By ALI ABDI
Isiolo County: Officials of a construction firm named ‘Cowboy Contractors’ were accosted by angry Isiolo residents when senior Kenya Rural Roads Authority (Kerra) and Ministry of Roads and Infrastructure officers visited the site of the proposed construction of Gotu Bridge.
The Kerra officials from Nairobi and Isiolo and their ministry colleagues were at Gotu, along the Ewaso Ng’iro River on a day-long site tour on Thursday with local and international firms who had placed a bid for the construction of the Sh400 million bridge that will link the vast and remote Merti District with the County headquarters in Isiolo town.
Residents led by officials of Merti Integrated Development Programme (Mid-P) and Resource Advocacy Programme (RAP) told the government officials that a firm that was allocated Sh85 million by Isiolo North CDF in 2012 to put up the bridge should be blacklisted instead of being allowed to bid for a tender of the same project.
Abdullahi Shande of Mid-P and Daud Tari of RAP pointed to three concrete pillars erected in the middle of the river by the Nanyuki-based firm that was paid the entire amount and issued with certificate of completion by the ministry.
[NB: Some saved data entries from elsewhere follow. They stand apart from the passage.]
-- ==== Sys2Proof/Laws/Operands.lean ====
section
/-! SUPPORT. The packed words, the header codec, the extractions and the checks as plain arithmetic on natural numbers. -/

namespace Sys2Proof.Machine

/-- OR of a low part and a part shifted past it is their sum. -/
theorem or_shift_eq_add {lo : Nat} (n hi : Nat) (h : lo < 2 ^ n) : lo ||| hi * 2 ^ n = lo + hi * 2 ^ n := by
  rw [Nat.or_comm, Nat.mul_comm, ← Nat.two_pow_add_eq_or_of_lt h, Nat.add_comm]

@[simp] theorem flagWord_toNat (b : Bool) : (flagWord b).toNat = b.toNat := by cases b <;> rfl

theorem flag_le (b : Bool) : b.toNat ≤ 1 := by cases b <;> decide

/-- The addressing word (R63, R100). -/
theorem enc_toNat (s d k : Word) : (enc s d k).toNat = s.toNat % 8 + d.toNat % 8 * 8 + k.toNat % 32 * 64 := by
  have h3 : ∀ x : Nat, x % 8 < 2 ^ 3 := fun x => by omega
  simp only [enc, BitVec.toNat_setWidth, BitVec.toNat_append, Nat.shiftLeft_eq]
  rw [Nat.or_comm (k.toNat % 2 ^ 5 * 2 ^ 3), or_shift_eq_add 3 _ (by omega), Nat.or_comm, or_shift_eq_add 3 _ (by omega)]
  omega

theorem dec_src_toNat (w : Word) : (dec w).src.toNat = w.toNat % 8 := by
  simp [dec, BitVec.extractLsb'_toNat]

theorem dec_dst_toNat (w : Word) : (dec w).dst.toNat = w.toNat / 8 % 8 := by
  simp [dec, BitVec.extractLsb'_toNat, Nat.shiftRight_eq_div_pow]

theorem dec_kind_toNat (w : Word) : (dec w).kind.toNat = w.toNat / 64 % 32 := by
  simp [dec, BitVec.extractLsb'_toNat, Nat.shiftRight_eq_div_pow]

/-- Bits 31:11 are not read (R64). -/
theorem dec_congr {w w' : Word} (h : w.toNat % 2 ^ 11 = w'.toNat % 2 ^ 11) : dec w = dec w' := by
  have hs : (dec w).src = (dec w').src := BitVec.eq_of_toNat_eq (by rw [dec_src_toNat, dec_src_toNat]; omega)
  have hd : (dec w).dst = (dec w').dst := BitVec.eq_of_toNat_eq (by rw [dec_dst_toNat, dec_dst_toNat]; omega)
  have hk : (dec w).kind = (dec w').kind := BitVec.eq_of_toNat_eq (by rw [dec_kind_toNat, dec_kind_toNat]; omega)
  cases hw : dec w
  cases hw' : dec w'
  simp_all

/-- W0 of the Status payload (R69). -/
theorem statusWord_toNat (uptime : Word) (loopback : Bool) (temperature : Word) :
    (statusWord uptime loopback temperature).toNat =
      uptime.toNat % 2 ^ 24 + loopback.toNat * 2 ^ 24 + temperature.toNat % 2 ^ 7 * 2 ^ 25 := by
  have hl := flag_le loopback
  simp only [statusWord, BitVec.toNat_or, BitVec.toNat_shiftLeft, BitVec.toNat_setWidth, flagWord_toNat, Nat.shiftLeft_eq]
  rw [Nat.mod_eq_of_lt (a := loopback.toNat * 2 ^ 24) (by omega), Nat.mod_eq_of_lt (b := 2 ^ 32) (by omega),
    Nat.mod_eq_of_lt (a := temperature.toNat % 2 ^ 7 % 2 ^ 32 * 2 ^ 25) (by omega),
    or_shift_eq_add 24 _ (by omega), or_shift_eq_add 25 _ (by omega)]
  omega

/-- W1 of the Distance payload (R71). -/
theorem distanceWord_toNat (lux : Word) (overRange sensorOk : Bool) :
    (distanceWord lux overRange sensorOk).toNat =
      lux.toNat % 2 ^ 30 + overRange.toNat * 2 ^ 30 + sensorOk.toNat * 2 ^ 31 := by
  have ho := flag_le overRange
  have hk := flag_le sensorOk
  simp only [distanceWord, BitVec.toNat_or, BitVec.toNat_shiftLeft, BitVec.toNat_setWidth, flagWord_toNat, Nat.shiftLeft_eq]
  rw [Nat.mod_eq_of_lt (a := overRange.toNat * 2 ^ 30) (by omega), Nat.mod_eq_of_lt (b := 2 ^ 32) (by omega),
    Nat.mod_eq_of_lt (a := sensorOk.toNat * 2 ^ 31) (by omega),
    or_shift_eq_add 30 _ (by omega), or_shift_eq_add 31 _ (by omega)]

/-- The Control byte (R70). -/
theorem controlByte_toNat (reset canLoopback : Bool) :
    (controlByte reset canLoopback).toNat = reset.toNat + canLoopback.toNat * 2 := by
  cases reset <;> cases canLoopback <;> rfl

/-- An extracted field (R74). -/
theorem fieldWord_toNat (lo w : Nat) (v : Wide) (hw : w ≤ 32) :
    (fieldWord lo w v).toNat = v.toNat / 2 ^ lo % 2 ^ w := by
  have h1 : (2 : Nat) ^ w ≤ 2 ^ 32 := Nat.pow_le_pow_right (by decide) hw
  have h2 : v.toNat / 2 ^ lo % 2 ^ w < 2 ^ w := Nat.mod_lt _ (Nat.two_pow_pos w)
  simp only [fieldWord, BitVec.toNat_setWidth, BitVec.extractLsb'_toNat, Nat.shiftRight_eq_div_pow]
  exact Nat.mod_eq_of_lt (by omega)

/-- A byte of a value MemWrite stores. -/
theorem byteOf_toNat (lo : Nat) (v : Wide) : (v.extractLsb' lo 8).toNat = v.toNat / 2 ^ lo % 2 ^ 8 := by
  simp only [BitVec.extractLsb'_toNat, Nat.shiftRight_eq_div_pow]

/-- MemRead's value is the first byte plus 256 times the value that follows it (R41). -/
theorem readLE_succ_toNat (m : Memory) (i n : Nat) (hn : n < 8) :
    (Memory.readLE m i (n + 1)).toNat = (Memory.read m i).toNat + (Memory.readLE m (i + 1) n).toNat * 2 ^ 8 := by
  have hb := (Memory.read m i).isLt
  have hlt : (Memory.readLE m (i + 1) n).toNat < 2 ^ (8 * n) := by
    apply Nat.lt_pow_two_of_testBit
    intro k hk
    have := Memory.getLsbD_readLE m n (i + 1) k (by omega)
    rw [BitVec.getLsbD] at this
    rw [this, decide_eq_false (by omega)]
    rfl
  have h56 : (2 : Nat) ^ (8 * n) ≤ 2 ^ 56 := Nat.pow_le_pow_right (by decide) (by omega)
  simp only [Memory.readLE, BitVec.toNat_or, BitVec.toNat_setWidth, BitVec.toNat_shiftLeft, Nat.shiftLeft_eq]
  rw [Nat.mod_eq_of_lt (a := (Memory.read m i).toNat) (by omega), Nat.mod_eq_of_lt (b := 2 ^ 64) (by omega),
    or_shift_eq_add 8 _ (by omega)]

theorem readLE_zero_toNat (m : Memory) (i : Nat) : (Memory.readLE m i 0).toNat = 0 := rfl

/-- MemRead(i, 2) and MemRead(i, 4) as sums of bytes (R41). -/
theorem readLE_two_toNat (m : Memory) (i : Nat) :
    (Memory.readLE m i 2).toNat = (Memory.read m i).toNat + (Memory.read m (i + 1)).toNat * 256 := by
  rw [readLE_succ_toNat _ _ _ (by decide), readLE_succ_toNat _ _ _ (by decide), readLE_zero_toNat]
  omega

theorem readLE_four_toNat (m : Memory) (i : Nat) :
    (Memory.readLE m i 4).toNat = (Memory.read m i).toNat + (Memory.read m (i + 1)).toNat * 256 +
      (Memory.read m (i + 2)).toNat * 65536 + (Memory.read m (i + 3)).toNat * 16777216 := by
  rw [readLE_succ_toNat _ _ _ (by decide), readLE_succ_toNat _ _ _ (by decide), readLE_two_toNat]
  simp only [Nat.add_assoc, Nat.reduceAdd]
  omega

/-- The code of IDENTIFY's id checks: equal ids win over a bad destination, which wins over a bad source (R120). -/
theorem deviceIdError_eq (h : Header) : errorCode (deviceIdError h) =
    if h.src.toNat = h.dst.toNat then 3 else if 1 < h.dst.toNat then 2 else if 1 < h.src.toNat then 3 else 0 := by
  obtain ⟨src, dst, kind⟩ := h
  simp only [deviceIdError, check, BitVec.toNat_inj, gt_iff_lt, BitVec.lt_def, decide_eq_true_eq,
    show (1 : BitVec 3).toNat = 1 from rfl]
  repeat' split
  all_goals rfl

/-- BUILD_STATUS's code (R75). -/
theorem statusError_eq (uptime voltage adc : Word) : errorCode (statusError uptime voltage adc) =
    if uptime.toNat ≤ 16777215 ∧ voltage.toNat ≤ 4000 ∧ adc.toNat ≤ 16000 then 0 else 4 := by
  simp only [statusError, check, gt_iff_lt, BitVec.lt_def, decide_eq_true_eq,
    show (16777215 : Word).toNat = 16777215 from rfl, show (4000 : Word).toNat = 4000 from rfl,
    show (16000 : Word).toNat = 16000 from rfl]
  repeat' split
  all_goals first | rfl | (exfalso; omega)

/-- BUILD_DISTANCE's code (R75). -/
theorem distanceError_eq (distance lux : Word) : errorCode (distanceError distance lux) =
    if distance.toNat ≤ 300 ∧ lux.toNat ≤ 100000 then 0 else 5 := by
  simp only [distanceError, check, gt_iff_lt, BitVec.lt_def, decide_eq_true_eq,
    show (300 : Word).toNat = 300 from rfl, show (100000 : Word).toNat = 100000 from rfl]
  repeat' split
  all_goals first | rfl | (exfalso; omega)

/-- Membership in the hardwired table is being one of the three wire codes (10_state.md R23). -/
theorem mem_validKinds (k : BitVec 5) : k ∈ Config.validKinds ↔ k.toNat ≤ 2 := by
  constructor
  · intro h
    simp [Config.validKinds] at h
    rcases h with h | h | h <;> subst h <;> decide
  · intro h
    have : k = BitVec.ofNat 5 k.toNat := by simp
    rw [this]
    generalize k.toNat = n at h
    match n, h with
    | 0, _ => decide
    | 1, _ => decide
    | 2, _ => decide

end Sys2Proof.Machine
end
The same project had consumed Sh40 million given by the National Government in 2011 following former President Kibaki’s visit to Merti.
"We have the crew from the firm Cowboy Contractors here who were paid Sh85 million after erecting the three pillars. They should be blacklisted and prosecuted instead of being allowed to bid for the same project," said Shande.
The dumbfounded officials of the firm were rescued by village elders from the wrath of the angry youth, some of who accused them of failing to pay them for casual work done.
The residents called on Kerra and the Ministry to give the tender to a Chinese firm saying they have no confidence in local and national construction companies.
An engineer from Kerra headquarters who only gave his name as Nderitu told the residents they could not comment on the abandoned work funded by another entity.
"Let me not comment on what had happened but be assured that this is a National Government project and work will be done according to required standards," said the Kerra official.
He said the bridge will be constructed at a new site adding that it will have a 500-metre road approach on either side of the river.
A source at Isiolo Kerra office said the name of the contractor from Nanyuki who had expressed interest in undertaking the new project had been crossed from the list of interested bidders.
The NGO officials thanked President Uhuru’s Jubilee administration for funding the project and Isiolo County Women Representative, Tiyyah Galgalo for her lobbying work.
Gotu makeshift bridge, set up by the British colonial government in 1951, was designed to allow passage during the dry season when the river is nearly empty. It has a thin concrete surface on top of the rocky bed and is not visible when the volume of water rises above a metre.
The local pastoralists and civil servants working there dread the ‘bridge’ especially during rainy season. All crashes occur during the two rainy seasons.
According to Mid-P, in the last 10 years there have been 100 deaths resulting from incidents in which vehicles have been swept into the raging crocodile-infested river. Transporters of livestock have also suffered losses after their trucks plunged into the river, killing the cattle they were carrying.
In 2011, 11 people died at the site after a truck plunged into the river. The bodies and the truck have not been recovered to date.